Problem to work on
Find the line with "some (p, secRegionProtectCommand)" and the line with "some (p, ledgerReadCommand)" in the entries below; output exactly those two lines, every line between them, and no others.

Extracted material Start Marker

-- ==== Sys2Proof/Safety.lean ====
section
/-! DEFINITION. What a safe state and a safe step are: the state invariants that statements assume and keep, and the
command behind a packet row. -/

namespace Sys2Proof.Machine

/-- The three memories are in canonical form: addresses strictly rise and no byte is listed at the value an unlisted address
reads as. -/
def State.canonical (s : State) : Bool := Memory.wf s.mem && Memory.wf s.host && Memory.wf s.bar2

/-- A step goes on: it answers a next state. -/
def State.goesOn (s : State) : Bool :=
  match step s with
  | .next _ => true
  | .fault _ => false
  | .refused _ => false

/-- A packet stands where it may start now: it is the oldest of its ring that has not started, its waits hold, its ring's
completion ring has room, no live activation holds it and the module runs packets (R80, R81, R88, R527, R568). -/
def State.mayStart (s : State) (p : Packet) : Bool := s.startable p && !s.commandHeld && s.glb.stage == 10

/-- A packet starts now and its command accepts it: the packet carries the command's opcode, may start, meets what else the
command waits for, and passes every check of R84. -/
def State.accepts (s : State) (c : Command) (p : Packet) : Bool :=
  p.opcode == c.code && s.mayStart p && c.ready s p && (c.fail s p).isNone

/-- How often a record stands among those that have fallen due and are not written: in its ring's list and in the held
store (R87, R96). -/
def State.dues (s : State) (r : Record) : Nat := (s.held ++ (s.ring r.ring).due).count r

/-- One more record of a packet has fallen due, with a status and a detail: that of the packet as the earlier state records
it. -/
def State.owes (t s : State) (p : Packet) (st : Status) (detail : Nat) : Bool :=
  t.dues (s.recordOf p st detail) == s.dues (s.recordOf p st detail) + 1

/-- No ring's next packet has an opcode outside the opcode table, so nothing is refused by the way (R84). -/
def State.headsKnown (s : State) : Bool :=
  (List.range 16).all fun n => (s.ring n).staged.all fun p => knownOpcode p.opcode

/-- The state a command's effect acts on: the packet has left its ring's waiting packets, its progress entry is claimed and
the start is counted. -/
def State.entered (s : State) (c : Command) (p : Packet) : State :=
  { (s.unstage p).claim p c.unit (c.total s p) with starts := s.starts + 1 }

/-- A state with the parts that the start and the completion of a packet write taken from another: the rings, the held store, the
progress entries and the count of starts. A frame `t = s.bookkept t` says that nothing else has changed. -/
def State.bookkept (s t : State) : State :=
  { s with rings := t.rings, held := t.held, progress := t.progress, shown := t.shown, starts := t.starts }

/-- Two ranges of bytes share none. -/
def apart (a n b m : Nat) : Bool := decide (a + n ≤ b ∨ b + m ≤ a)

/-- The packet of a packet row and the command that its opcode and, where several rows share an opcode, its operation field
name. ABORT starts by rules of its own (R95) and stands apart, as do the rows that are no packets. -/
def packetRow (i : Instr) : Option (Packet × Command) :=
  match i with
  | .jobOpen p => some (p, jobOpenCommand)
  | .jobAttach p => some (p, jobAttachCommand)
  | .stepRun p => some (p, stepRunCommand)
  | .jobSnapshot p => some (p, jobSnapshotCommand)
  | .jobRestore p => some (p, jobRestoreCommand)
  | .jobClose p => some (p, jobCloseCommand)
  | .regionDefine p => some (p, regionDefineCommand)
  | .regionRelease p => some (p, regionReleaseCommand)
  | .memCopy p => some (p, memCopyCommand)
  | .memFill p => some (p, memFillCommand)
  | .tableLoad p fetched => some (p, tableLoadCommand (fetched.map fun l => l.foldl (fun m e => Memory.write m e.1 e.2) []))
  | .tableRelease p => some (p, tableReleaseCommand)
  | .fprogLoad p => some (p, fprogLoadCommand)
  | .fprogStart p => some (p, fprogStartCommand)
  | .fprogQuery p => some (p, fprogQueryCommand)
  | .fprogUnload p => some (p, fprogUnloadCommand)
  | .partitionExchange p => some (p, partitionExchangeCommand)
  | .datasetOpen p => some (p, datasetOpenCommand)
  | .pipelineConfig p => some (p, pipelineConfigCommand)
  | .epochSet p => some (p, epochSetCommand)
  | .batchPrepare p => some (p, batchPrepareCommand)
  | .correctionLoad p => some (p, correctionLoadCommand)
  | .datasetClose p => some (p, datasetCloseCommand)
  | .graphLoad p => some (p, graphLoadCommand)
  | .graphUnload p => some (p, graphUnloadCommand)
  | .graphRun p => some (p, graphRunCommand)
  | .embTableCreate p => some (p, embTableCreateCommand)
  | .embVersionLoad p fetched => some (p, embVersionLoadCommand fetched)
  | .embVersionPublish p => some (p, embVersionPublishCommand)
  | .embGather p => some (p, embGatherCommand)
  | .embTableDestroy p => some (p, embTableDestroyCommand)
  | .dirBankConfig p => some (p, dirBankConfigCommand)
  | .dirInsert p => some (p, dirInsertCommand)
  | .dirDelete p => some (p, dirDeleteCommand)
  | .dirSearch p => some (p, dirSearchCommand)
  | .dirCompact p => some (p, dirCompactCommand)
  | .dirHotPromote p => some (p, dirHotPromoteCommand)
  | .dirHotDemote p => some (p, dirHotDemoteCommand)
  | .selectTopk p => some (p, selectTopkCommand)
  | .selectMerge p => some (p, selectMergeCommand)
  | .relayPeerSetLocal p => if peerKind p = 2 then none else some (p, relayPeerSetLocalCommand)
  | .relayPeerSetModules p => if peerKind p = 2 then some (p, relayPeerSetModulesCommand) else none
  | .relayQpCreate p => some (p, relayQpCreateCommand)
  | .relayQpDestroy p => some (p, relayQpDestroyCommand)
  | .relayPostWrite p => if [2, 3, 4, 5, 16, 17, 19].contains (postOp p) then none else some (p, qpPostCommand 1)
  | .relayPostWriteImm p => if postOp p = 2 then some (p, qpPostCommand 2) else none
  | .relayPostRead p => if postOp p = 3 then some (p, qpPostCommand 3) else none
  | .relayPostFetchAdd p => if postOp p = 4 then some (p, qpPostCommand 4) else none
  | .relayPostCmpSwap p => if postOp p = 5 then some (p, qpPostCommand 5) else none
  | .relayPostSealedPut p => if postOp p = 16 then some (p, sealedPostCommand 16) else none
  | .relayPostSealedGet p => if postOp p = 17 then some (p, sealedPostCommand 17) else none
  | .relayPostFence p => if postOp p = 19 then some (p, sealedPostCommand 19) else none
  | .intTestUnit p => some (p, intTestUnitCommand)
  | .intTestAll p => some (p, intTestAllCommand)
  | .intStrikesQuery p => some (p, intStrikesQueryCommand)
  | .intFence p => some (p, intFenceCommand)
  | .intUnfence p => some (p, intUnfenceCommand)
  | .patternSetStage p => some (p, patternSetStageCommand)
  | .secSessionOpenNew p => if sessionOp p = 2 ∨ sessionOp p = 3 ∨ sessionOp p = 4 then none else some (p, secSessionOpenNewCommand)
  | .secSessionOpenCertify p => if sessionOp p = 2 then some (p, secSessionOpenCertifyCommand) else none
  | .secSessionOpenPairOffer p => if sessionOp p = 3 then some (p, secSessionOpenPairOfferCommand) else none
  | .secSessionOpenJobKeyIssue p => if sessionOp p = 4 then some (p, secSessionOpenJobKeyIssueCommand) else none
  | .secKeyImportModelKey p => if importKind p = 2 ∨ importKind p = 3 then none else some (p, secKeyImportModelKeyCommand)
  | .secKeyImportPair p => if importKind p = 2 then some (p, secKeyImportPairCommand) else none
  | .secKeyImportJobKey p => if importKind p = 3 then some (p, secKeyImportJobKeyCommand) else none
  | .secWeightsImport p => some (p, secWeightsImportCommand)
  | .secWeightsExport p => some (p, secWeightsExportCommand)
  | .secRegionProtect p => some (p, secRegionProtectCommand)
  | .nop p => some (p, nopCommand)
  | .fwStage p => some (p, fwStageCommand)
  | .fwActivate p => some (p, fwActivateCommand)
  | .powerCapSet p => some (p, powerCapSetCommand)
  | .ledgerRead p => some (p, ledgerReadCommand)
  | .manifestLoad p => some (p, manifestLoadCommand)
  | .manifestStage p => some (p, manifestStageCommand)
  | .manifestQuery p => some (p, manifestQueryCommand)
  | _ => none

end Sys2Proof.Machine
end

Extracted material End Marker

Response area
  | .secRegionProtect p => some (p, secRegionProtectCommand)
  | .nop p => some (p, nopCommand)
  | .fwStage p => some (p, fwStageCommand)
  | .fwActivate p => some (p, fwActivateCommand)
  | .powerCapSet p => some (p, powerCapSetCommand)
  | .ledgerRead p => some (p, ledgerReadCommand)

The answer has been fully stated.